** Data for this task follows **

/-! ## Host port (chapter 12) -/

/-- The status codes, in the order of their values (R175). -/
inductive Status where
  | ok | okAdjusted | busy | badState | badArgument | blocksPending | channelOff | conflict | inUse | notLive
  | alreadySet | queueFull | empty | halted | unknownRequest
  deriving DecidableEq, Repr

/-- A reply: its status code and its body (R174). -/
structure Reply where
  status : Status
  body   : List Byte
  deriving DecidableEq, Repr

/-- Phase of the transaction (R174). -/
inductive Phase where
  | idle | summary | body | fill | reply | done
  deriving DecidableEq, Repr

/-- The host port's transaction record (section 12.1). -/
structure HostPort where
  phase   : Phase
  /-- CS# is low. -/
  csLow   : Bool
  summary : Option Byte
  kind    : Option Byte
  body    : List Byte
  reply   : Option Reply
  deriving DecidableEq, Repr

/-! ## The station -/

/-- What edges come from: the timebase and the channels with their rings. The task engine reads it only. -/
structure Front where
  tb    : Timebase
  chans : Per4 Channel
  deriving DecidableEq, Repr

/-- What tasks, markers and station control change together. -/
structure Engine where
  tasks : Per8 TaskRec
  unit  : ArithUnit
  tx    : Transmitter
  slots : Per8 (Option Slot)
  /-- The result queue, head first (R152). -/
  queue : List Block
  peers : Per16 Peer
  ctl   : Control
  deriving DecidableEq, Repr

/-- One ZT440. -/
structure Station where
  front  : Front
  rx     : Receiver
  listen : Per8 ListenEntry
  gates  : Per16 Gate
  eng    : Engine
  port   : HostPort
  /-- RESET# is low (R165). -/
  held   : Bool
  deriving DecidableEq, Repr

/-! ## Reset values -/

/-- A time kept from now on: not long past. -/
def fresh (t : Stamp) : Kept := ⟨t, false⟩

/-- A cleared ring (R22). -/
def Ring.cleared : Ring := { entries := [], nextIndex := 1, everRemoved := false, lastRemoved := none }

/-- A channel after reset (R17), at the given pin level; the accepted level is log 5's choice. -/
def Channel.afterReset (pinLevel : Bool) : Channel :=
  { enabled := false, edgeSelect := .rising, glitch := 0, prescaleField := 0, accepted := false,
    pendingChange := none, count := 0, seqNo := 0, deadUntil := none, configuredAt := none, pinLevel := pinLevel,
    inShortPulse := false, ring := Ring.cleared }

/-- The timebase after reset (R17). -/
def Timebase.afterReset : Timebase :=
  { now := 0, monitor := .absent, degraded := true, spans := [⟨fresh 0, none⟩], floor := none, qualifyFrom := none }

/-- An EMPTY task record (R31). -/
def TaskRec.emptied : TaskRec :=
  { defn := none, state := .empty, nextBlock := 0, armTime := none, cursor := none, refCursor := none,
    resultsInRun := 0, failCount := 0, openBlock := none, heldBlock := none, job := .none, jobDiscarded := false,
    heldBackJob := none, cause := .none, runEndPending := none, endCause := none, rearmPending := false,
    pausedOn := none, waitingResult := none, run := .none }

/-- Every statistics counter at 0 (R135). -/
def Counters.zero : Counters := ⟨0, 0, 0, 0, 0, 0, 0, 0, 0, 0, 0, 0⟩

/-- Station control after reset (R159), with the strap values sampled at the release. -/
def Control.afterReset (id : StationNo) (lus : Bool) : Control :=
  { stationNo := id, longUnit := lus, state := .unset, departure := .none, haltOwed := none, resetDeadline := none,
    faultHold := false, faultRecord := none, haltCause := none, latched := ⟨false, false, false, false⟩, mask := 0,
    counters := Counters.zero, resetDue := false }

/-- A listen entry after reset (R128). -/
def ListenEntry.afterReset : ListenEntry :=
  { mode := .off, bound := 0, cls := .edge, tagValue := 0, tagMask := 0, action := .pass, task := 0 }

/-- A gate record after reset (R143). -/
def Gate.afterReset : Gate :=
  { state := .closed, openTime := none, opener := none, closeTime := none, closer := none, generation := 0,
    unplaced := false, orphaned := false, reopened := false, negative := false }

/-- A peer entry after reset (R137). -/
def Peer.afterReset : Peer := { state := .absent, position := none, haltReason := none, lastAnnounce := none }

/-- The line receiver at the release (R105): the release is at stamp 0. R105 names no cell position; no frame has
begun, and the model takes bit cell 0 (log 40, DESIGN CHOICE). -/
def Receiver.afterReset (lineLow : Bool) : Receiver :=
  { state := .stuck, lowSince := if lineLow then some 0 else none,
    quietSince := if lineLow then none else some (fresh 0), attention := none, cellPos := .bit 0, bits := [],
    ownPart := .none, answer := .none, episodeStart := some 0, episodeReported := false, openCell := none,
    waitFrom := none, judged := false, holdFrom := none, lowFromFrame := false }

/-- The task engine's side after reset (R31, R91, R120, R131, R137, R152, R159). -/
def Engine.afterReset (id : StationNo) (lus : Bool) : Engine :=
  { tasks := Per8.fill TaskRec.emptied, unit := ⟨[], none⟩, tx := ⟨[], false, none, false⟩, slots := Per8.fill none,
    queue := [], peers := Per16.fill Peer.afterReset, ctl := Control.afterReset id lus }

/-- The host port after reset, at the given level of CS# (section 12.1). -/
def HostPort.afterReset (csLow : Bool) : HostPort :=
  { phase := .idle, csLow := csLow, summary := none, kind := none, body := [], reply := none }

/-- The station right after a release: the levels `pins` are sampled, the signal pins and CS# keep their own. -/
def Station.released (pins : ReleasePins) (inputs : Per4 Bool) (csLow : Bool) : Station :=
  { front := { tb := Timebase.afterReset, chans := inputs.map Channel.afterReset },
    rx := Receiver.afterReset pins.lineLow, listen := Per8.fill ListenEntry.afterReset,
    gates := Per16.fill Gate.afterReset, eng := Engine.afterReset pins.id pins.lus,
    port := HostPort.afterReset csLow, held := false }

/-- The machine: one station and the commands that wait for it, first in, first out. -/
structure State where
  dev     : Station
  pending : List Instr
  deriving DecidableEq, Repr

/-- Right after reset: the levels on the pins are log 5's choice (station 0, LUS low, LINE high, inputs low,
CS# high), and no command waits. -/
def State.reset : State :=
  { dev := Station.released ⟨0, false, false⟩ (Per4.fill false) false, pending := [] }

end Sys2Proof.Machine
end

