-- ==== Sys2Proof/Safety.lean ====
section
/-!
DEFINITION. What claims are stated in: the laws that every step keeps, what it means that a station takes a request,
and when a command comes in time.
-/

namespace Sys2Proof.Safety

open Sys2Proof.Machine

/-! ## Laws of the state -/

/-- The entries carry the indices from `i` up, and `next` is one above the last (R18). -/
def runsTo (next : Nat) : Nat → List Entry → Bool
  | i, [] => i == next
  | i, e :: es => e.index == i && runsTo next (i + 1) es

/-- The ring's law (R18, R21): at most 64 entries, consecutive indices up to the next index, the record present
exactly while the flag is set, and one below the oldest retained index. -/
def RingLaw (r : Ring) : Prop :=
  r.entries.length ≤ 64 ∧ runsTo r.nextIndex r.oldest r.entries = true ∧ r.everRemoved = r.lastRemoved.isSome ∧
  ∀ x, r.lastRemoved = some x → x.index + 1 = r.oldest

/-- Every span but the newest has an end, and the newest lacks one exactly while DEGRADED is set (R6). -/
def spansFit (degraded : Bool) : List Span → Bool
  | [] => !degraded
  | [sp] => sp.stop.isNone == degraded
  | sp :: rest => sp.stop.isSome && spansFit degraded rest

/-- The timebase's law (section 1.2, R4, R6): at most four spans that fit DEGRADED, DEGRADED clear exactly in PRESENT,
a qualification interval exactly in RETURNING. -/
def TimebaseLaw (tb : Timebase) : Prop :=
  tb.spans.length ≤ 4 ∧ spansFit tb.degraded tb.spans = true ∧ (tb.degraded = false ↔ tb.monitor = .present) ∧
  (tb.qualifyFrom.isSome = true ↔ tb.monitor = .returning)

/-- The law of a channel (R14, R18, R22): its ring's law, sequence numbers that go with the indices, and a cleared
ring with no pending change while it is disabled. -/
def ChannelLaw (c : Channel) : Prop :=
  RingLaw c.ring ∧ (∀ e ∈ c.ring.entries, e.seqNo = BitVec.ofNat 32 e.index) ∧
  c.seqNo + 1 = BitVec.ofNat 32 c.ring.nextIndex ∧
  (c.enabled = false → c.ring = Ring.cleared ∧ c.pendingChange = none)

/-- The laws of the timebase and of the four channels. -/
def FrontLaw (f : Front) : Prop := TimebaseLaw f.tb ∧ ∀ ch, ChannelLaw (f.chan ch)

/-- The law of a gate record (R143, R145): an OPEN record has an open time and an opener and no close; a close time is
not earlier than the open time, unless that is long past. -/
def GateLaw (g : Gate) : Prop :=
  (g.state = .opened → g.openTime.isSome = true ∧ g.opener.isSome = true ∧ g.closeTime = none ∧ g.closer = none) ∧
  ∀ o c, g.openTime = some o → g.closeTime = some c → o.laterThan (fresh c) = false

/-- Every gate record keeps its law. -/
def GatesLaw (d : Station) : Prop := ∀ i, GateLaw (d.gates.get i)

/-- The laws every step keeps. -/
def StationLaw (d : Station) : Prop := FrontLaw d.front ∧ GatesLaw d

/-! ## What lasts until a reset -/

/-- What one station keeps of another: its number and line unit (R159), a mute (R127), a completed HALT frame (R121),
the state HALTED (R173) and the bound on the result queue (R152). -/
def Keeps (e e' : Engine) : Prop :=
  e'.ctl.stationNo = e.ctl.stationNo ∧ e'.ctl.longUnit = e.ctl.longUnit ∧ (e.tx.mute = true → e'.tx.mute = true) ∧
  (e.tx.haltSent = true → e'.tx.haltSent = true) ∧ (e.ctl.state = .halted → e'.ctl.state = .halted) ∧
  (e.queue.length ≤ 16 → e'.queue.length ≤ 16)

/-- The station is one that has just been reset: some straps and pin levels, held or released (R159, R165). -/
def JustReset (d : Station) : Prop :=
  ∃ pins inputs csLow held, d = { Station.released pins inputs csLow with held := held }

/-! ## Requests -/

/-- A command finds the station out of reset with a transaction that waits for its request (R174). -/
def awaitsRequest (s : State) : Prop := s.dev.held = false ∧ s.dev.port.takesRequest = true

/-- The station as it is when a command `dt` TU later is taken: only time has passed (R1). -/
def atTime (dt : Nat) (s : State) : Station :=
  { s.dev with front := { s.dev.front with tb := { s.dev.front.tb with now := s.dev.front.tb.now + BitVec.ofNat 48 dt } } }

/-- The outcome of a command: the station it leads to, the same commands waiting. -/
def goesTo (s : State) (d : Station) : Host.Outcome State Fault Refusal := .next { s with dev := d }

/-- The port once a request has been taken and answered (R174). -/
def answered (kind : Byte) (body : List Byte) (status : Status) (replyBody : List Byte) (p : HostPort) : HostPort :=
  { p with phase := .fill, kind := some kind, body := body, reply := some ⟨status, replyBody⟩ }

/-- The station has taken a request and answered it. -/
def replied (kind : Byte) (body : List Byte) (status : Status) (replyBody : List Byte) (d : Station) : Station :=
  { d with port := answered kind body status replyBody d.port }

/-- The station's record of station control replaced. -/
def withCtl (d : Station) (c : Control) : Station := { d with eng := { d.eng with ctl := c } }

/-- One task's record replaced. -/
def withTask (d : Station) (t : TaskId) (k : TaskRec) : Station :=
  { d with eng := { d.eng with tasks := d.eng.tasks.set t k } }

/-- One channel's record replaced. -/
def withChan (d : Station) (ch : Chan) (c : Channel) : Station :=
  { d with front := { d.front with chans := d.front.chans.set ch c } }

/-- The line receiver's record replaced. -/
def withRx (d : Station) (r : Receiver) : Station := { d with rx := r }

/-- The host port's record replaced. -/
def withPort (d : Station) (p : HostPort) : Station := { d with port := p }

/-- No task but the given one has a run in progress (3.2, R41). -/
def onlyRuns (t : TaskId) (d : Station) : Prop := ∀ u, u ≠ t → (d.eng.tasks.get u).runContinues = false

/-- The chip's surroundings ask something of it in this command: the request has a frame (12.3). -/
def isRequest (c : Instr) : Bool := (encodeFrame c).isSome

/-- The commands that act while RESET# is low: the reset itself, its release, the pins' levels and CS# (R165, R178). -/
def actsInReset : Instr → Bool
  | .powerOnReset _ | .resetRelease _ _ | .transactionStart _ | .transactionEnd _ | .pinLevelChange _ _ _ => true
  | _ => false

/-- The divider works and no waiting job takes its place at this moment, or no job waits: the arbiter changes nothing
(R93). -/
def unitSettled (now : Stamp) (e : Engine) : Prop :=
  (∃ j, e.unit.current = some j ∧ ∀ w ∈ e.unit.waiting, j.givesWay now w = false) ∨ e.unit.waiting = []

/-! ## The end of a run, as R40 and R41 describe it -/

/-- The record of a task once its run has released what it held: job, deferred work, cursors, open block (R40). -/
def releasedRecord (e : Engine) (t : TaskId) : TaskRec :=
  { e.tasks.get t with
    job := if (e.tasks.get t).job = .waiting then .none else (e.tasks.get t).job,
    heldBackJob := none, waitingResult := none,
    jobDiscarded := (e.tasks.get t).jobDiscarded || e.unit.current.any (fun j => j.task == t),
    cursor := none, refCursor := none, run := .none, pausedOn := none, openBlock := none }

/-- DONE, or FAULTED for the end causes PEER_LOST, FAILURE_RUN and HALT (R40). -/
def endsAs (cause : EndCause) : TaskState :=
  if cause = .peerLost ∨ cause = .failureRun ∨ cause = .halt then .faulted else .done

/-- The outgoing queue once a task's markers belong to no task (R126). -/
def markersLeft (t : TaskId) (q : List OutEntry) : List OutEntry :=
  q.map (fun m => if m.originTask = some t then { m with originTask := none } else m)

/-- The arithmetic unit once a task's job has left it: a waiting one withdrawn, one in progress discarded (R40). -/
def unitLeft (t : TaskId) (u : ArithUnit) : ArithUnit :=
  { waiting := u.waiting.filter (fun w => w.task ≠ t),
    current := u.current.map (fun j => { j with discarded := j.discarded || j.task == t }) }

/-- The engine after the end of a run (R40, R41): the final block in the queue, at its place among the offers of the moment
(R152), or held while the task is STALLED. -/
def runEnded (now : Stamp) (t : TaskId) (td : TaskDef) (cause : EndCause) (e : Engine) : Engine :=
  let k := releasedRecord e t
  let k := { k with rearmPending := k.rearmPending || (td.continuation == Continuation.rearmOnRead && cause == EndCause.length) }
  let rs := ((e.tasks.get t).openBlock).getD []
  let b : Block := { task := t, kind := td.fields.kind, number := k.nextBlock, final := true,
                     short := decide (rs.length < td.blockSize), results := rs }
  let released : Engine := { e with
    tasks := e.tasks.set t { releasedRecord e t with openBlock := (e.tasks.get t).openBlock },
    unit := unitLeft t e.unit, slots := (e.freeSlotsOf t).slots,
    tx := { e.tx with queue := markersLeft t e.tx.queue },
    ctl := { e.ctl with latched := { e.ctl.latched with taskEnded := true } } }
  if k.state = .stalled then
    released.setTask t
      { k with runEndPending := some cause,
               heldBlock := k.heldBlock.map (fun (h : Block) =>
                 { h with final := true, short := decide (h.results.length < td.blockSize) }) }
  else if rs = [] then released.setTask t { k with state := endsAs cause, endCause := some cause, cause := .none }
  else
    released.offerBlock now t b
      { k with nextBlock := k.nextBlock + 1, state := endsAs cause, endCause := some cause, cause := .none }
      { k with nextBlock := k.nextBlock + 1, state := .stalled, cause := .stalled, heldBlock := some b,
               runEndPending := some cause }

/-! ## The result of a start, as R76 and R82 describe it -/

/-- The INTERVAL result of a start with a verdict: `placed` is the stamp behind its start time, `missed` the missed starts
it reports. -/
def intervalResult (tb : Timebase) (start : Kept) (origin : Option StationNo) (tag : Tag) (unplaced : Bool) (placed : Kept)
    (missed : Nat) (v : Verdict) : IntervalResult :=
  let judged : Bool × Bool × Bool × Nat := match v with
    | .noStop _ => (true, false, false, 0)
    | .lost _ => (false, true, false, 0)
    | .unstamped _ => (false, false, true, 0)
    | .valid x => (false, false, false, since x.stamp start.stamp)
    | .waits => (false, false, false, 0)
  { start := start.stamp, interval := judged.2.2.2, origin := origin, tag := tag, missedCount := missed,
    flags := { noStop := judged.1, lost := judged.2.1, unstamped := judged.2.2.1, unplaced := unplaced,
               degraded := tb.anyDegraded (placed :: (v.stop?.map (fun (x : Entry) => (⟨x.stamp, false⟩ : Kept))).toList) } }

/-! ## Time -/

/-- The stamps at which something of the station falls due: qualification of pending changes (R9), aging (R20), the
job's finish (R94), gate moments (R52, R54, R55), pending signals and starts (R69, R77), spans and the floor (R6),
the reset deadline (R164), and the moments of the line (R104, R107, R110, R113). -/
def dueMoments (d : Station) : List Stamp :=
  let lu := d.lu
  let half := halfUnits d.eng.ctl.longUnit
  let channel := fun (ch : Chan) =>
    (d.front.chan ch).pendingChange.toList.map (fun t => plus t (d.front.chan ch).glitchTime) ++
    (d.front.ring ch).entries.head?.toList.map (fun e => plus e.stamp oldAge)
  let task := fun (t : TaskId) =>
    let k := d.eng.tasks.get t
    match k.runContinues, k.defn, k.run with
    | true, some td, .frequency r =>
      match td.fields with
      | .frequency f =>
        let horizon := (d.front.chan f.input).horizon
        (if f.source = .timed then [plus r.gateOpen (f.gateLength + horizon)] else []) ++
        r.ended.toList.map (fun g => plus g.closed.stamp horizon) ++
        r.followed.toList.map (fun w => plus w.opened.stamp gateLimit)
      | _ => []
    | true, _, .phase r => if k.takes then r.pending.map (fun x => plus x.entry.stamp (2 ^ 40)) else []
    | true, some td, .interval r =>
      match td.fields with
      | .interval f =>
        if k.takes then
          let horizon := (d.front.chan f.stopChannel).horizon
          (r.pending ++ (d.eng.slotsOf t).map (fun p => p.2.start)).map (fun x => plus x.windowEnd.stamp horizon)
        else []
      | _ => []
    | _, _, _ => []
  let line :=
    (if d.rx.state = .stuck then
      d.rx.quietSince.toList.map (fun q => plus q.stamp (4 * lu)) ++
      (if d.rx.episodeReported then [] else d.rx.episodeStart.toList.map (fun t => plus t (2000 * lu)))
     else d.rx.lowSince.toList.map (fun t => plus t (6 * lu))) ++
    d.rx.openCell.toList.map (fun t => plus t (half 3)) ++
    (if d.rx.state = .frame ∧ d.rx.cellPos.expects = true then d.rx.waitFrom.toList.map (fun t => plus t (4 * lu)) else []) ++
    d.rx.attention.toList.map (fun t => plus t (131 * lu)) ++
    d.eng.tx.attempt.toList.map (fun a => plus a.attention (131 * lu))
  chans.flatMap channel ++ taskIds.flatMap task ++ line ++
  d.eng.unit.current.toList.map (fun j => plus j.start jobTime) ++
  d.front.tb.qualifyFrom.toList.map (fun t => plus t qualification) ++
  (d.front.tb.spans.head?.bind Span.stop).toList.map (fun t => plus t oldAge) ++
  d.front.tb.floor.toList.map (fun t => plus t oldAge) ++
  d.eng.ctl.resetDeadline.toList

/-- A command comes in time: no moment that falls due lies before it (log 4). -/
def Timely (c : Instr) (s : State) : Bool :=
  (dueMoments s.dev).all (fun m => !later (plus s.dev.now c.dt) m)

end Sys2Proof.Safety
end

** End of Data for this task **

> _What is being asked_:
For the word "final", find every line in the data that holds it and copy that line.

> _Reply_:
/-- The engine after the end of a run (R40, R41): the final block in the queue, at its place among the offers of the moment
  let b : Block := { task := t, kind := td.fields.kind, number := k.nextBlock, final := true,
                 { h with final := true, short := decide (h.results.length < td.blockSize) }) }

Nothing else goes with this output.